- _Activity_:
Print, in exact form, the lines below from the one containing "(List.range n).all (fun" through the one containing "ks, draws =>", and omit all others.

..........

-- ==== Sys2Proof/Machine/Memory.lean ====
section
/-!
DEFINITION. Memories as lists of (address, value) pairs. A memory lists its SPECIFIED locations; a location that is
not listed is unspecified, and a read of it is a fresh draw (10_state.md R53). The canonical form: addresses
strictly rising.
-/

namespace Sys2Proof.Machine

/-- A memory of `α` cells: the specified locations, by rising address. IN_BUF and OUT_BUF are lists of Host.Cell. -/
abbrev Memory (α : Type) := List (Nat × α)

/-- What a location holds; none when it is unspecified (R53). -/
def Memory.get? {α : Type} : Memory α → Nat → Option α
  | [], _ => none
  | (a, v) :: m, k => if a = k then some v else Memory.get? m k

/-- A write defines a location (R53). -/
def Memory.set {α : Type} : Memory α → Nat → α → Memory α
  | [], k, v => [(k, v)]
  | (a, w) :: m, k, v =>
    if k < a then (k, v) :: (a, w) :: m
    else if k = a then (k, v) :: m
    else (a, w) :: Memory.set m k v

/-- Writes to consecutive locations from `k`. -/
def Memory.setList {α : Type} : Memory α → Nat → List α → Memory α
  | m, _, [] => m
  | m, k, v :: vs => Memory.setList (Memory.set m k v) (k + 1) vs

/-- The locations `lo ..< hi` become unspecified (R53, R89). -/
def Memory.forget {α : Type} (m : Memory α) (lo hi : Nat) : Memory α :=
  m.filter (fun c => decide (c.1 < lo) || decide (hi ≤ c.1))

/-- The memory whose locations `k ..< k + vs.length` hold `vs` and that has no other specified location. -/
def Memory.listFrom {α : Type} : Nat → List α → Memory α
  | _, [] => []
  | k, v :: vs => (k, v) :: Memory.listFrom (k + 1) vs

/-- The memory whose first locations hold `vs` and that has no other specified location. -/
def Memory.ofList {α : Type} (vs : List α) : Memory α := Memory.listFrom 0 vs

/-- Every address is above `lo`, and addresses rise strictly. -/
def Memory.risingFrom {α : Type} : Nat → Memory α → Bool
  | _, [] => true
  | lo, (a, _) :: m => decide (lo ≤ a) && Memory.risingFrom (a + 1) m

/-- The canonical form: addresses strictly rising. An unlisted location has no value, so no entry can equal it. -/
def Memory.wf {α : Type} (m : Memory α) : Bool := Memory.risingFrom 0 m

/-- Every specified location lies below the capacity. -/
def Memory.below {α : Type} (cap : Nat) (m : Memory α) : Bool := m.all (fun c => decide (c.1 < cap))

/-- Every location below `n` is specified. -/
def Memory.covers {α : Type} (n : Nat) (m : Memory α) : Bool :=
  (List.range n).all (fun k => (Memory.get? m k).isSome)

/-- One read (R53): the value of a specified location, or the fresh draw with the next number. The second
component is the number of draws taken so far. -/
def Memory.read {α : Type} (fresh : Nat → α) (m : Memory α) (k draws : Nat) : α × Nat :=
  match Memory.get? m k with
  | some v => (v, draws)
  | none => (fresh draws, draws + 1)

/-- Reads of the listed locations, in order; each unspecified one is a draw of its own (R53). -/
def Memory.readAll {α : Type} (fresh : Nat → α) (m : Memory α) : List Nat → Nat → List α × Nat
  | [], draws => ([], draws)
  | k :: ks, draws =>
    let (v, d) := Memory.read fresh m k draws
    let (vs, d') := Memory.readAll fresh m ks d
    (v :: vs, d')

/-- Reads of the locations `k ..< k + n`, in order. -/
def Memory.readRange {α : Type} (fresh : Nat → α) (m : Memory α) (k n draws : Nat) : List α × Nat :=
  Memory.readAll fresh m (List.range' k n) draws

end Sys2Proof.Machine
end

..........

- _Solved exercise_:
  (List.range n).all (fun k => (Memory.get? m k).isSome)

/-- One read (R53): the value of a specified location, or the fresh draw with the next number. The second
component is the number of draws taken so far. -/
def Memory.read {α : Type} (fresh : Nat → α) (m : Memory α) (k draws : Nat) : α × Nat :=
  match Memory.get? m k with
  | some v => (v, draws)
  | none => (fresh draws, draws + 1)

/-- Reads of the listed locations, in order; each unspecified one is a draw of its own (R53). -/
def Memory.readAll {α : Type} (fresh : Nat → α) (m : Memory α) : List Nat → Nat → List α × Nat
  | [], draws => ([], draws)
  | k :: ks, draws =>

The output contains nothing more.